Science Fair Project Encyclopedia
Cotton Mather (February 12, 1663 – February 13, 1728). B.A. 1678 (Harvard College), M.A. 1681; honorary doctorate 1710 (University of Glasgow), was a socially and politically influential Puritan minister, prolific author, and pamphleteer. Cotton Mather was the son of influential minister Increase Mather.
Mather graduated from Harvard in 1678 at only 15 years of age. After completing his post-graduate work, he joined his father as assistant Pastor of Boston's Old North Church. It was not until his father's death in 1723 that Mather assumed full responsibilities as Pastor at the Church.

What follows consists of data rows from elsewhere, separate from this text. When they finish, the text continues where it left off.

-- ==== Sys2Proof/WellFormed.lean ====
section
/-! DEFINITION. Which instruction terms the core can be given. -/

namespace Sys2Proof

/-- How many bits of a command word hold DRAIN's operand: `arg[MAXW-1:0]` (30_encoding.md R120), where `arg` has
24 bits.  With `MAXW` above 24 a command word spells the operands below `2^24`, and the others enter by the port
`drain_max` of 00_scope.md R13 (DESIGN CHOICE, log entry 16). -/
def Params.drainBits (p : Params) : Nat := min p.maxw 24

/-- An instruction the core can be given under the parameters `p`: DRAIN's operand is below `2^MAXW`
(30_encoding.md R121), and a class tried after a class for one byte value does not hold that byte
(R109: "the rows of one `fsm` value are tried top to bottom and the first that matches wins"). -/
def wellFormed (p : Params) : Instr → Bool
  | .drain n => decide (n < 2 ^ p.maxw)
  | .idleAny b => decide (b ≠ 0xFF#8)
  | .ffAny b => decide (b ≠ 0x00#8)
  | .ff00Any b => decide (b ≠ 0x00#8)
  | .pbyte _ | .reset | .setobs _ _ | .rdstat _ | .push _ | .avail | .pop | .sample _
  | .dstatrst | .cstatrst | .ycc2rgb _ _ _ | .rgb2565 _ _ _ | .ycc2gray _ _ _
  | .unassignedE | .unassignedF | .idleFf | .ffZero | .ff00Zero | .xy _ | .xyLate _
  | .undefAny _ | .dataY1 _ | .dataCb _ | .dataY2 _ | .dataCr _ | .dataDiscard _ => true

end Sys2Proof
end

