-- ==== Sys2Proof/Machine/Ops.lean ====
section
/-! DEFINITION. The operations the meanings share: saturating counters, free values, events, results, the queue
memory and the queue, the agents' contexts, instantiation.  The core takes no exception and has no return from
one (60_exceptions.md R280, R292, R293): what stands in their place, the emission of an event, is `emit`. -/

namespace Sys2Proof.Machine

open Sys2Proof

/-! ### Instantiation -/

/-- Creation of an instance: the power-on state, or `SetupRefused` for values outside 00_scope.md R9
(45 R256, 60 R287). -/
def create (v : Setup) : Except SetupFailure State :=
  if h : v.legal = true then .ok (State.powerOn { toSetup := v, ok := h }) else .error .setupRefused

/-! ### Counters and widths -/

/-- `inc(c)` for a counter of width `w` (00_scope.md R15): one more, or its value at and above `2^W - 1`. -/
def inc (w : Width) (c : Nat) : Nat :=
  match w with
  | .bits n => if c < 2 ^ n - 1 then c + 1 else c
  | .unbounded => c + 1

/-- `v` as a `w`-bit value. -/
def cut (w : Width) (v : Nat) : Nat :=
  match w with
  | .bits n => v % 2 ^ n
  | .unbounded => v

/-- A value of width `w` not below `old`, picked by the free value `v` (10_state.md R42): over all `v` it takes
every value from `old` to the counter's top. -/
def notBelow (w : Width) (old v : Nat) : Nat :=
  match w with
  | .bits n => if old < 2 ^ n then old + v % (2 ^ n - old) else old
  | .unbounded => old + v

/-- `c` is a value of width `w`. -/
def fits (w : Width) (c : Nat) : Bool :=
  match w with
  | .bits n => decide (c < 2 ^ n)
  | .unbounded => true

/-! ### Output -/

/-- `emit E(args)` (00_scope.md R14, 60 R289): the record joins the trace if the observer bit `on` is 1, and
nothing does if it is 0. -/
def emit (on : Bool) (e : Event) (s : State) : State :=
  { s with trace := s.trace ++ (if on then [e] else []) }

/-- An operation returns `r` (00_scope.md R18). -/
def giveResult (r : Result) (s : State) : State := { s with results := s.results ++ [r] }

/-! ### Agents -/

/-- The context of an agent. -/
def ctxOf (s : State) : Agent → AgentCtx
  | .producer => s.producer
  | .consumer => s.consumer
  | .host => s.host

/-- The state with an agent's context replaced. -/
def setCtx (a : Agent) (c : AgentCtx) (s : State) : State :=
  match a with
  | .producer => { s with producer := c }
  | .consumer => { s with consumer := c }
  | .host => { s with host := c }

/-- The popped byte joins the staging buffer of the agent whose step this is (10_state.md R55, 44 R228). -/
def stage (b : Byte) (s : State) : State :=
  setCtx s.running { ctxOf s s.running with staging := (ctxOf s s.running).staging ++ [b] } s

/-! ### The queue memory -/

/-- The stored byte of cell `a`; `none` if the cell has not been written since power-on. -/
def Memory.find (m : Memory) (a : Nat) : Option Byte :=
  match m with
  | [] => none
  | (k, v) :: rest => if k = a then some v else Memory.find rest a

/-- Cell `a` set to `v`, the list kept in strictly rising order of index. -/
def Memory.store (m : Memory) (a : Nat) (v : Byte) : Memory :=
  match m with
  | [] => [(a, v)]
  | (k, w) :: rest =>
      if a < k then (a, v) :: (k, w) :: rest
      else if a = k then (a, v) :: rest
      else (k, w) :: Memory.store rest a v

/-- The canonical form: indices strictly rising.  An unlisted cell has no stored value, so no entry can equal
what an unlisted cell reads as. -/
def Memory.wf (m : Memory) : Bool :=
  match m with
  | [] => true
  | (k, _) :: rest => rest.all (fun c => decide (k < c.1)) && Memory.wf rest

/-- What cell `a` holds: its stored byte, or its unspecified power-on content, a free value
(10_state.md R35, 93 U7, log entry 2). -/
def cellValue (m : Memory) (a : Nat) : Byte := (Memory.find m a).getD (Config.bufAtPowerOn a)

/-- `MemRead(a, 1)` (20_memory.md R71): requires `0 <= a < QCAP`. -/
def memRead (p : Params) (a : Nat) (m : Memory) : Except Fault Byte :=
  if a < p.qcap then .ok (cellValue m a) else .error .bufIndexOutOfRange

/-- `MemWrite(a, 1, v)` (20_memory.md R71): requires `0 <= a < QCAP`, changes no other cell. -/
def memWrite (p : Params) (a : Nat) (v : Byte) (m : Memory) : Except Fault Memory :=
  if a < p.qcap then .ok (Memory.store m a v) else .error .bufIndexOutOfRange

/-! ### The queue -/

/-- A cursor advanced "modulo capacity" (10_state.md R36). -/
def advance (p : Params) (c : Nat) : Nat := (c + 1) % p.qcap

/-- "logically empty" (10_state.md R37). -/
def Queue.isEmpty (q : Queue) : Bool := decide (q.wr = q.rd) && !q.full

/-- The number of queued bytes, `QCAP if full else (wr - rd) mod QCAP` (10_state.md R38, 44 R223). -/
def Queue.count (p : Params) (q : Queue) : Nat :=
  if q.full then p.qcap else (((q.wr : Int) - (q.rd : Int)) % (p.qcap : Int)).toNat

/-- The queued bytes, oldest first: `buf[rd], buf[(rd+1) mod QCAP], ...` (10_state.md R38 (iv)). -/
def Queue.contents (p : Params) (q : Queue) : List Byte :=
  (List.range (Queue.count p q)).map (fun k => cellValue q.buf ((q.rd + k) % p.qcap))

/-- PUSH's arm for a queue that is not full (44 R220): store, advance `wr`, set `full` if it now equals `rd`. -/
def Queue.insert (p : Params) (b : Byte) (q : Queue) : Except Fault Queue :=
  match memWrite p q.wr b q.buf with
  | .ok m => .ok { q with buf := m, wr := advance p q.wr, full := q.full || decide (advance p q.wr = q.rd) }
  | .error f => .error f

/-- POP's arm for a queue that is not empty (44 R221): the byte at `rd`, then `rd` advanced and `full` cleared. -/
def Queue.remove (p : Params) (q : Queue) : Except Fault (Byte × Queue) :=
  match memRead p q.rd q.buf with
  | .ok b => .ok (b, { q with rd := advance p q.rd, full := false })
  | .error f => .error f

/-- `inc(buffer_overflows)` (44 R220). -/
def countOverflow (s : State) : State :=
  { s with cstat := { s.cstat with bufferOverflows := inc s.params.statw s.cstat.bufferOverflows } }

/-- PUSH as PUSH and SAMPLE run it (44 R220): the state after it and `accepted`. -/
def pushStep (b : Byte) (s : State) : Except Fault (State × Bool) :=
  if s.queue.full then .ok (countOverflow s, false)
  else
    match Queue.insert s.params b s.queue with
    | .ok q => .ok ({ s with queue := q }, true)
    | .error f => .error f

/-- POP as POP and DRAIN run it (44 R221): the state after it and the byte, `none` if the queue was empty. -/
def popStep (s : State) : Except Fault (State × Option Byte) :=
  if Queue.isEmpty s.queue then .ok (s, none)
  else
    match Queue.remove s.params s.queue with
    | .ok (b, q) => .ok ({ s with queue := q }, some b)
    | .error f => .error f

/-! ### DRAIN -/

/-- The running agent's DRAIN in progress becomes `d`. -/
def setDrain (d : Option Drain) (s : State) : State :=
  setCtx s.running { ctxOf s s.running with drain := d } s

/-- Where a DRAIN puts a byte it took (10_state.md R55): into the agent's staging buffer, or, for the DRAIN of a
SERVICE, nowhere but its own record, from which the byte is fed (44 R229). -/
def stageUnless (thenFeed : Bool) (b : Byte) (s : State) : State := if thenFeed then s else stage b s

/-- The end of a DRAIN (44 R222): its bytes are returned, and if it is the DRAIN of a SERVICE the agent's next
requests are the PBYTE of each of them, in order (44 R229). -/
def finishDrain (got : List Byte) (thenFeed : Bool) (s : State) : State :=
  let t := giveResult (.drained got) (setDrain none s)
  if thenFeed then
    setCtx t.running
      { ctxOf t t.running with
          requests := got.map .byte ++ (ctxOf t t.running).requests } t
  else t

/-- One iteration of DRAIN's loop (44 R222), which is one atomic POP (20_memory.md R82): the DRAIN ends when it
has all its bytes or the POP finds the queue empty, and is otherwise left in progress. -/
def drainStep (d : Drain) (s : State) : Except Fault State :=
  match d.remaining with
  | 0 => .ok (finishDrain d.got d.thenFeed s)
  | left + 1 =>
    match popStep s with
    | .error f => .error f
    | .ok (t, none) => .ok (finishDrain d.got d.thenFeed t)
    | .ok (t, some b) =>
        let u := stageUnless d.thenFeed b t
        if left = 0 then .ok (finishDrain (d.got ++ [b]) d.thenFeed u)
        else .ok (setDrain (some { remaining := left, got := d.got ++ [b], thenFeed := d.thenFeed }) u)

/-- The outcome of an operation that can only fail as the queue memory fails. -/
def outcome (r : Except Fault State) : Host.Outcome State Fault Refusal :=
  match r with
  | .ok s => .next s
  | .error f => .fault f

/-! ### Free values -/

/-- A reading of `now()` (00_scope.md R16): a free `TIMEW`-bit value. -/
def readNow (s : State) : Nat := cut s.params.timew (Config.now s.draws)

/-- The value a SAMPLE leaves in `avg_service_time` (44 R227): a free `TIMEW`-bit value. -/
def readAvgServiceTime (s : State) : Nat := cut s.params.timew (Config.avgServiceTime s.draws)

/-- One more free value has been taken. -/
def drawn (s : State) : State := { s with draws := s.draws + 1 }

/-- The end of every PBYTE step (40 R140): nothing under `ERRCNT_POLICY = frozen`; under `free` each of the three
error counters takes a free value not below its old one (10_state.md R42). -/
def applyErrorPolicy (s : State) : State :=
  match s.params.errcntPolicy with
  | .frozen => s
  | .free =>
      { s with
        dstat :=
          { s.dstat with
            timingErrors := notBelow s.params.statw s.dstat.timingErrors (Config.errorRise s.draws)
            syncErrors := notBelow s.params.statw s.dstat.syncErrors (Config.errorRise (s.draws + 1))
            dataErrors := notBelow s.params.statw s.dstat.dataErrors (Config.errorRise (s.draws + 2)) }
        draws := s.draws + 3 }

end Sys2Proof.Machine
end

Author of more than 450 books and pamphlets, his ubiquitous literary works made him one of the most influential religious leaders in America. Mather set the nation's moral tone, and sounded the call for second and third generation Puritans whose parents had left England for the New England colonies of North America to return to the theological roots of Puritanism.
"If in the midst of the many Dissatisfactions among us, the publication of these Trials may promote such a pious Thankfulness unto God, for Justice being so far executed among us, I shall Re-joyce that God is Glorified..." (Wonders of the Invisible World).
Highly influential due to his prolific writing, Mather was a force to be reckoned with in secular as well as spiritual matters. After the fall of English King James II in 1688, Mather was among the leaders of a successful revolt against James' Governor of the consolidated Dominion of New England, Sir Edmund Andros.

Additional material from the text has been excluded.